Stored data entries
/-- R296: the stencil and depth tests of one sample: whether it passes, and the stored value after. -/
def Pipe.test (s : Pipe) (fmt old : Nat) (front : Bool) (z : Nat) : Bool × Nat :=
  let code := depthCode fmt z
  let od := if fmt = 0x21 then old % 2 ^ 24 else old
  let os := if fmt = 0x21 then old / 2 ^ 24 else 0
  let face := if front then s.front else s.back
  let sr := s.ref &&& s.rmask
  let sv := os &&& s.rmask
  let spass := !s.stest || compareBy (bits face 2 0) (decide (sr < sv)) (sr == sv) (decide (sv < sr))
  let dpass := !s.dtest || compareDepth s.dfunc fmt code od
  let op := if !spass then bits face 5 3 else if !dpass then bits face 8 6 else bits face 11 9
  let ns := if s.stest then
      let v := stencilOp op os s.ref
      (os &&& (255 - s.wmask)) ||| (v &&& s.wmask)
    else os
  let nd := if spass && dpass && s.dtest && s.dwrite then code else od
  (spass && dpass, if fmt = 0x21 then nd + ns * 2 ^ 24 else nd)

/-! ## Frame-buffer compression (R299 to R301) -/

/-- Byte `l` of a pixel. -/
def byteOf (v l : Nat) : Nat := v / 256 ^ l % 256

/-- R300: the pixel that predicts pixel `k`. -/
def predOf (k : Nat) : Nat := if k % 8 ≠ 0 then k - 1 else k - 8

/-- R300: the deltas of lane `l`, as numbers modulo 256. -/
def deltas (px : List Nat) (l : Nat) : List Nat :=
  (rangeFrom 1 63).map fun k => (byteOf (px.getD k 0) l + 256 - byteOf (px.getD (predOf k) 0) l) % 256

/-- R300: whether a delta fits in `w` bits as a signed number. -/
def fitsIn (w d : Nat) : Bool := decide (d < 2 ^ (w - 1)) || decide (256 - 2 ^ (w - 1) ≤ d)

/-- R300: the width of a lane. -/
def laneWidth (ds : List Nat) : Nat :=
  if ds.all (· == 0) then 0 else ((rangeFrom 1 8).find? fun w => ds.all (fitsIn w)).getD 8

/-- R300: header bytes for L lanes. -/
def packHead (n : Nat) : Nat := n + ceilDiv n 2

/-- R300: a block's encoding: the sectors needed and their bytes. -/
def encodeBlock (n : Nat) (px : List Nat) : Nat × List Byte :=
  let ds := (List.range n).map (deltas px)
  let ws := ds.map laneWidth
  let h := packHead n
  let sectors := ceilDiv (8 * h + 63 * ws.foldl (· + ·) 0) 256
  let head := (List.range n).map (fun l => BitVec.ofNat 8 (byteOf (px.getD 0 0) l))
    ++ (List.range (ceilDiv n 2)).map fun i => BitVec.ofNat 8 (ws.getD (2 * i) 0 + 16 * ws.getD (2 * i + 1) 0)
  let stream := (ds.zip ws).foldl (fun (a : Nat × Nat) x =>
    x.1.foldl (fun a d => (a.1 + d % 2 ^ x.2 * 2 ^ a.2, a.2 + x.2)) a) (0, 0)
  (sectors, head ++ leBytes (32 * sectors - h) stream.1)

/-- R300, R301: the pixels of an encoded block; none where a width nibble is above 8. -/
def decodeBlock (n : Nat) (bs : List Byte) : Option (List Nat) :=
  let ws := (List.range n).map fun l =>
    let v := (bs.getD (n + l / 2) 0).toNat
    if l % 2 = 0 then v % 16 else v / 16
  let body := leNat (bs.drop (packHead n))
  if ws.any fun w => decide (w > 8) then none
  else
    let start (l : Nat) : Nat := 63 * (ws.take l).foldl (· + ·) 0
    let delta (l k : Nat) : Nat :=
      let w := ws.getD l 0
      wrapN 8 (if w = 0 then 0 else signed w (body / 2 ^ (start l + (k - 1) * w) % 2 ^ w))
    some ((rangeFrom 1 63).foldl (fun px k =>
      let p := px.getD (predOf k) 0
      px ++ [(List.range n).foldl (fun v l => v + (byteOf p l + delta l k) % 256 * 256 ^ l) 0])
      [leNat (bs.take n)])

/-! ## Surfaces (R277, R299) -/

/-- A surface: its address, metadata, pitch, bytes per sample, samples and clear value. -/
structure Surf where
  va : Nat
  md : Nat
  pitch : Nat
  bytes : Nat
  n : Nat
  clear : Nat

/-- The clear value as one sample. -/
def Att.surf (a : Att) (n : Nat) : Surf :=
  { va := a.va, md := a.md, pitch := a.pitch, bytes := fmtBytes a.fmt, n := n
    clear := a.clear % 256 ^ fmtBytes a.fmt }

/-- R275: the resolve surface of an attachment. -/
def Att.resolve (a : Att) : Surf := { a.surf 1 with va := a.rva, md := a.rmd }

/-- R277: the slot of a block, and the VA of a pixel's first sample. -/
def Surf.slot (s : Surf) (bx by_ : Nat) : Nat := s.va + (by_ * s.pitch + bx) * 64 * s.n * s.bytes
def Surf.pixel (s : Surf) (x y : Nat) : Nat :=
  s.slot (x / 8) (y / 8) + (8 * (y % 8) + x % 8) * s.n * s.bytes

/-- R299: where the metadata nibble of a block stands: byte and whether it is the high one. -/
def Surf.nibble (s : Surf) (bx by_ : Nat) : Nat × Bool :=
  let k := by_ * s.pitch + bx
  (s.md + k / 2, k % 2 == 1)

...

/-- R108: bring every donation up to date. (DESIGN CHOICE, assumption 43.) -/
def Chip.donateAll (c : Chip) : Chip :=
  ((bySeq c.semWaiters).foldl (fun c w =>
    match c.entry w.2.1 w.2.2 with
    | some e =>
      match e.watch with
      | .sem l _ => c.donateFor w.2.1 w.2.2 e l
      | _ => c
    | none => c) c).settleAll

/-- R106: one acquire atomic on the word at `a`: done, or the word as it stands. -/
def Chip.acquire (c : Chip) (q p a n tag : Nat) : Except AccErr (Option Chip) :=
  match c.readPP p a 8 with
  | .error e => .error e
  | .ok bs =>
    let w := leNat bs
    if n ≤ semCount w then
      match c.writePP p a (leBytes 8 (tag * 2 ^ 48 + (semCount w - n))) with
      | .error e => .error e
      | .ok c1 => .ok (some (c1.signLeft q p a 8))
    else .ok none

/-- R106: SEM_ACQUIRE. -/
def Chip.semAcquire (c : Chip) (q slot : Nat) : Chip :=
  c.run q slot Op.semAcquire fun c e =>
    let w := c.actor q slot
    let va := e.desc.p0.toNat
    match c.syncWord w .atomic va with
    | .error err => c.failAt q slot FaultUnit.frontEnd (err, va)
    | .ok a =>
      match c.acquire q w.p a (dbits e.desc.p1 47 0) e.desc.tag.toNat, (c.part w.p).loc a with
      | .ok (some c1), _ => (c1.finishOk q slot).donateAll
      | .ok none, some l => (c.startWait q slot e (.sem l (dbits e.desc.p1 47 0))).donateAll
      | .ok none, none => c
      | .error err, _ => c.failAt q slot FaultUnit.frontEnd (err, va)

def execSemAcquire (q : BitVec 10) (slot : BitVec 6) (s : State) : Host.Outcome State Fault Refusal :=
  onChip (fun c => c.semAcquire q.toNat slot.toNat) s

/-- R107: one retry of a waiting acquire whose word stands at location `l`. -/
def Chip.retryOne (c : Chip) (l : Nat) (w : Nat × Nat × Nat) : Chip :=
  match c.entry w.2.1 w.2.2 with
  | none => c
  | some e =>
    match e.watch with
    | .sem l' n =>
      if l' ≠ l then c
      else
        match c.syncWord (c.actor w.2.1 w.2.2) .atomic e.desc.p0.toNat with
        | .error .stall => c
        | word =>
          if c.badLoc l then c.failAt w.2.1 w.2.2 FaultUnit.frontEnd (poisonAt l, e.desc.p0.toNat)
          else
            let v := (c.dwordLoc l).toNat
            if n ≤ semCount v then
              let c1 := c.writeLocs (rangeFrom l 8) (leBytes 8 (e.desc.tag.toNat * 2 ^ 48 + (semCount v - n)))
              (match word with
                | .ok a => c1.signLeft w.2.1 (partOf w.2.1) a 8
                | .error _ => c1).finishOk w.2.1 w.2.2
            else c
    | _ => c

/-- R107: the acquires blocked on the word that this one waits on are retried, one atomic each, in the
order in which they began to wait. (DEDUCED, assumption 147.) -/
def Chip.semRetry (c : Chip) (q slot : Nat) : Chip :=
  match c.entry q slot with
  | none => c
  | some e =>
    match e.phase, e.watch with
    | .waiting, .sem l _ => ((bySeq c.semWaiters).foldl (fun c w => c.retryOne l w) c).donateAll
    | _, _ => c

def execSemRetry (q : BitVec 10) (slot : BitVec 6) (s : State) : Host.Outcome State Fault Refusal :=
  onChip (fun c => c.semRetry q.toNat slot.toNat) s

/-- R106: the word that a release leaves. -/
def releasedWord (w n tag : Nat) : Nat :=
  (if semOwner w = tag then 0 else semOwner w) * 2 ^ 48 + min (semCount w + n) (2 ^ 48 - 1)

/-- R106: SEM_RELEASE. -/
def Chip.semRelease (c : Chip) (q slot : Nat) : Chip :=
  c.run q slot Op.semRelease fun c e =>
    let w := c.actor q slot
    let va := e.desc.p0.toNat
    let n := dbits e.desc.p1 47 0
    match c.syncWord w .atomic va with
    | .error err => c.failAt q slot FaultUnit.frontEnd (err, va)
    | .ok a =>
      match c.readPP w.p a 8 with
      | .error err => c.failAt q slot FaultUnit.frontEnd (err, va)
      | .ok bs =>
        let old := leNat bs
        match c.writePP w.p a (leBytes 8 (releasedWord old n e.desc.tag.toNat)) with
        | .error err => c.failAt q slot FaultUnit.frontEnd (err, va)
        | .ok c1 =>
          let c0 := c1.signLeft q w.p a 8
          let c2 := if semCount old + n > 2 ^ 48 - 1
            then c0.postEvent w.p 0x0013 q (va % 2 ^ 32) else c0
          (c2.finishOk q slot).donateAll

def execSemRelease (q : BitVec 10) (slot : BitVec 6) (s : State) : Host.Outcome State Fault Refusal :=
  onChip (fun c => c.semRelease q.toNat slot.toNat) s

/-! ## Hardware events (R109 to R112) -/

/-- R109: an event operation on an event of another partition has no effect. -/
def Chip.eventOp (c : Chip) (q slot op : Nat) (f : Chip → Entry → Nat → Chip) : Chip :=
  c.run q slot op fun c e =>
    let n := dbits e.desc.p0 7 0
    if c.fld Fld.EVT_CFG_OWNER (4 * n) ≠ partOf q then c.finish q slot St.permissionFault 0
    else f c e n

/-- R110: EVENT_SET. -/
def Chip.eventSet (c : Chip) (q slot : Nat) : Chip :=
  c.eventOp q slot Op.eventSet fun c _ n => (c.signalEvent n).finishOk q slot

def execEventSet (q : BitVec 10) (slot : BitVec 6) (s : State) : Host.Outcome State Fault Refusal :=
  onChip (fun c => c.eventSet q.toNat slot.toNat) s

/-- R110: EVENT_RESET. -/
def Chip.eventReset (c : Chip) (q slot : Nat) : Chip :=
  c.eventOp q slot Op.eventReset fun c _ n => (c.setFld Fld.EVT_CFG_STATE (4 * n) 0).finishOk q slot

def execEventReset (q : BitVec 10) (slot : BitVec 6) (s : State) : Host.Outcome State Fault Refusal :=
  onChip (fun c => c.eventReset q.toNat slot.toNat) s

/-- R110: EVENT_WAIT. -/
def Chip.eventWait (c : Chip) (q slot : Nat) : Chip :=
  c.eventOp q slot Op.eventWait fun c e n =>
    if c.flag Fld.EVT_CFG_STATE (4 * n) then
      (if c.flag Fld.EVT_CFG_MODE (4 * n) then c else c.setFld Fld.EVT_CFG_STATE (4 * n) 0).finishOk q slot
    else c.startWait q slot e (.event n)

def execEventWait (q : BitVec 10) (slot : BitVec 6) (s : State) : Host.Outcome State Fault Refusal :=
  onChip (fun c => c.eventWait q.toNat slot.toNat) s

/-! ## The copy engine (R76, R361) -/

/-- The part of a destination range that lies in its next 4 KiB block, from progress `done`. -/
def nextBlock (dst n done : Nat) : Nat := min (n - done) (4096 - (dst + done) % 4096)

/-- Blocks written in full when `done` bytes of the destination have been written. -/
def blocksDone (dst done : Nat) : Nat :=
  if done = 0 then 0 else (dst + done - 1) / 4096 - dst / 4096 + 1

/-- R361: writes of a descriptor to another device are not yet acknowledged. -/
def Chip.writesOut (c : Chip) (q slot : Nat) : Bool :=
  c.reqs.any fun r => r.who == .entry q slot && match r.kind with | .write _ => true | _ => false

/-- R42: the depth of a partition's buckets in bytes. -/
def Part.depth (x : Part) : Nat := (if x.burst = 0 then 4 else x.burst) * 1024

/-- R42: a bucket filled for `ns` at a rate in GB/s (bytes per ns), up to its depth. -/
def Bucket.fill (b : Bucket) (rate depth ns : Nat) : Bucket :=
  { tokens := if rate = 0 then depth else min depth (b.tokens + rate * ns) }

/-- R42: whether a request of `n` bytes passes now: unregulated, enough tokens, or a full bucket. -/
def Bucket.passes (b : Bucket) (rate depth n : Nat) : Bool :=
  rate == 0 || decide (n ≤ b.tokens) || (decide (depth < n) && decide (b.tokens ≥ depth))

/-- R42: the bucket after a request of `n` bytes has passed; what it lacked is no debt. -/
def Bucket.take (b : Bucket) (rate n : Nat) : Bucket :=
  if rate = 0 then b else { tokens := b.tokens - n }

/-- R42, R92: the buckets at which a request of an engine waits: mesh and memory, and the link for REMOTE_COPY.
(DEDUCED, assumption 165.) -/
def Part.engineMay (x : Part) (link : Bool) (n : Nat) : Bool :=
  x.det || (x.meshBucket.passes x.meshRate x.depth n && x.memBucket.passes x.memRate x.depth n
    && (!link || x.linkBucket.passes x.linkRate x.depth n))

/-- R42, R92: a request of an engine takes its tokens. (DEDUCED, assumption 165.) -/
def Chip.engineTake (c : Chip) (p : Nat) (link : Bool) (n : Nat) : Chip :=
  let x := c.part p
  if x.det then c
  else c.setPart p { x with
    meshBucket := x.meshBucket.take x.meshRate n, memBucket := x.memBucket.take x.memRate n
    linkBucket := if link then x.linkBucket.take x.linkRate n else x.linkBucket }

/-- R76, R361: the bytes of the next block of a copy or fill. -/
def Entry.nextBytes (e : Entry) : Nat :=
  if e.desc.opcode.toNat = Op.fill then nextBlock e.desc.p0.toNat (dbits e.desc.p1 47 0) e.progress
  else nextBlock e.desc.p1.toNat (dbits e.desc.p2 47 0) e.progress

==

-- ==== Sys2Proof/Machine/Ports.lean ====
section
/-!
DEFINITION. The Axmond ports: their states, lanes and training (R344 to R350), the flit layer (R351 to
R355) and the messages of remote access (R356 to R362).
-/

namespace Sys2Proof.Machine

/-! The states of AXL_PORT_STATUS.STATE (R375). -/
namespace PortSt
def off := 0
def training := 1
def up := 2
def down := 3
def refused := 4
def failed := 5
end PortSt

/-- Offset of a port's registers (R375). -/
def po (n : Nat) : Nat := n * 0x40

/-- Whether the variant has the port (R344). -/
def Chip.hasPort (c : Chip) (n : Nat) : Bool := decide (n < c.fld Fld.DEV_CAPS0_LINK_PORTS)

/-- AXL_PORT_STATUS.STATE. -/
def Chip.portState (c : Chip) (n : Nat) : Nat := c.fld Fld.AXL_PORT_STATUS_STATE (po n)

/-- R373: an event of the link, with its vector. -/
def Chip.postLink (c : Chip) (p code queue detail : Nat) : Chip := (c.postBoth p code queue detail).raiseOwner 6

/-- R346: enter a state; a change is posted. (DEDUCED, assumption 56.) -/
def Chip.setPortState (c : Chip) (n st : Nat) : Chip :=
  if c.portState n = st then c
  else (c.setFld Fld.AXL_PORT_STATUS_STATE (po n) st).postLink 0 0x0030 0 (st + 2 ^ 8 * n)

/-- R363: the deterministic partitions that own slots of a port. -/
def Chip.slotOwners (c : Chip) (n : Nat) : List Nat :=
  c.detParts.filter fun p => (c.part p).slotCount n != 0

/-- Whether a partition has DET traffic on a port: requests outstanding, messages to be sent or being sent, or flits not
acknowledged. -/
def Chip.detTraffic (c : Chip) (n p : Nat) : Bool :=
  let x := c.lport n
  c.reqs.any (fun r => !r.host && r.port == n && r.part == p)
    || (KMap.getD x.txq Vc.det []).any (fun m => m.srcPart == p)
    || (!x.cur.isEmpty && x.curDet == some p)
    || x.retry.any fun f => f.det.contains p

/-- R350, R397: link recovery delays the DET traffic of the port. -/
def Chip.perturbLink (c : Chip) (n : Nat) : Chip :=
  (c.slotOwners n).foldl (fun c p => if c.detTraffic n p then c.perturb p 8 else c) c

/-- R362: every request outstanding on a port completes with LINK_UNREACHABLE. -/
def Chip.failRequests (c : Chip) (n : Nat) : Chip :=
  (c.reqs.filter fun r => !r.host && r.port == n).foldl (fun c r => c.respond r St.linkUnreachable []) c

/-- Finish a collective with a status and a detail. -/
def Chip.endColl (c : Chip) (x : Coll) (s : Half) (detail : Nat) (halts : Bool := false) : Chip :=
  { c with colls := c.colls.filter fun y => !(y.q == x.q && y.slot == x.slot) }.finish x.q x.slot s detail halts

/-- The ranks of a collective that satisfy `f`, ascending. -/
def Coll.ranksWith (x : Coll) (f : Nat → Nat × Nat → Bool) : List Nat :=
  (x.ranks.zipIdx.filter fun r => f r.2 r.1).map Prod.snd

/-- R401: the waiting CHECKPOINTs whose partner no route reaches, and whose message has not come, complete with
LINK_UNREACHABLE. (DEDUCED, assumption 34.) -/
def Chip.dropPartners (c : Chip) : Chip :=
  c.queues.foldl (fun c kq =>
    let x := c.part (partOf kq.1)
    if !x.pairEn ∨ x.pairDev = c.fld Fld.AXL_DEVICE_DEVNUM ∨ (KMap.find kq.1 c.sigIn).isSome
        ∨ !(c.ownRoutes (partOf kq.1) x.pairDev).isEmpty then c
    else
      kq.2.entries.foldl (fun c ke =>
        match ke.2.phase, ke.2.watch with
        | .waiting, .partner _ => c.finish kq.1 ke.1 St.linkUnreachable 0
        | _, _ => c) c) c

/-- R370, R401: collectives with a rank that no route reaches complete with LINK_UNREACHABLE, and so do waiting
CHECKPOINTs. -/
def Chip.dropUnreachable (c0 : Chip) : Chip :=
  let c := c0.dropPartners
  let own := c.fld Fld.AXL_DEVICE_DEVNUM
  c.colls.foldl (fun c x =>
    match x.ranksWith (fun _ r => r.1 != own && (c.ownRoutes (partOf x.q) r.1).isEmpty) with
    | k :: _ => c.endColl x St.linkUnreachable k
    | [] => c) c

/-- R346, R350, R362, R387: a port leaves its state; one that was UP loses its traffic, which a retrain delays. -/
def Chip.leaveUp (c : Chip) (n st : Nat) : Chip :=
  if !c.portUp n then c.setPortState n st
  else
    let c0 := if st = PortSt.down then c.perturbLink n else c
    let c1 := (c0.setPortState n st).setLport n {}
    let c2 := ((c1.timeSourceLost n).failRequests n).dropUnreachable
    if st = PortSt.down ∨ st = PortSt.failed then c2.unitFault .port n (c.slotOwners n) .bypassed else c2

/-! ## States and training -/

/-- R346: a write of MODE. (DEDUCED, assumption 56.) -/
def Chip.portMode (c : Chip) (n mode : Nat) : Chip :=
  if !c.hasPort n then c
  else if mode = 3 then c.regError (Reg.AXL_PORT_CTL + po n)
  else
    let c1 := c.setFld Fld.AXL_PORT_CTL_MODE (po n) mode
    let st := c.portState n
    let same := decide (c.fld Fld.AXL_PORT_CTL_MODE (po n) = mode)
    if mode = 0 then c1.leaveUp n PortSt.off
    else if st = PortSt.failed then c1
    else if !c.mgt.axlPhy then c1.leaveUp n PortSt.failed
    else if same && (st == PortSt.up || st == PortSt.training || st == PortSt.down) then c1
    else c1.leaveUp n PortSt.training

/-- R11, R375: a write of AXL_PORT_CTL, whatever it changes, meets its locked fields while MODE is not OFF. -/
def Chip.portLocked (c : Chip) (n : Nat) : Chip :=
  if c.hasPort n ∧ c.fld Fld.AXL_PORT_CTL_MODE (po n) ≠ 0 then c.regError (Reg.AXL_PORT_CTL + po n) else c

* Task to complete: Working from the records above, write out verbatim only the lines from the line containing "R110: EVENT_WAIT. -/" through the line containing "(if c.flag Fld.EVT_CFG_MODE".

* Answer to this exercise:
/-- R110: EVENT_WAIT. -/
def Chip.eventWait (c : Chip) (q slot : Nat) : Chip :=
  c.eventOp q slot Op.eventWait fun c e n =>
    if c.flag Fld.EVT_CFG_STATE (4 * n) then
      (if c.flag Fld.EVT_CFG_MODE (4 * n) then c else c.setFld Fld.EVT_CFG_STATE (4 * n) 0).finishOk q slot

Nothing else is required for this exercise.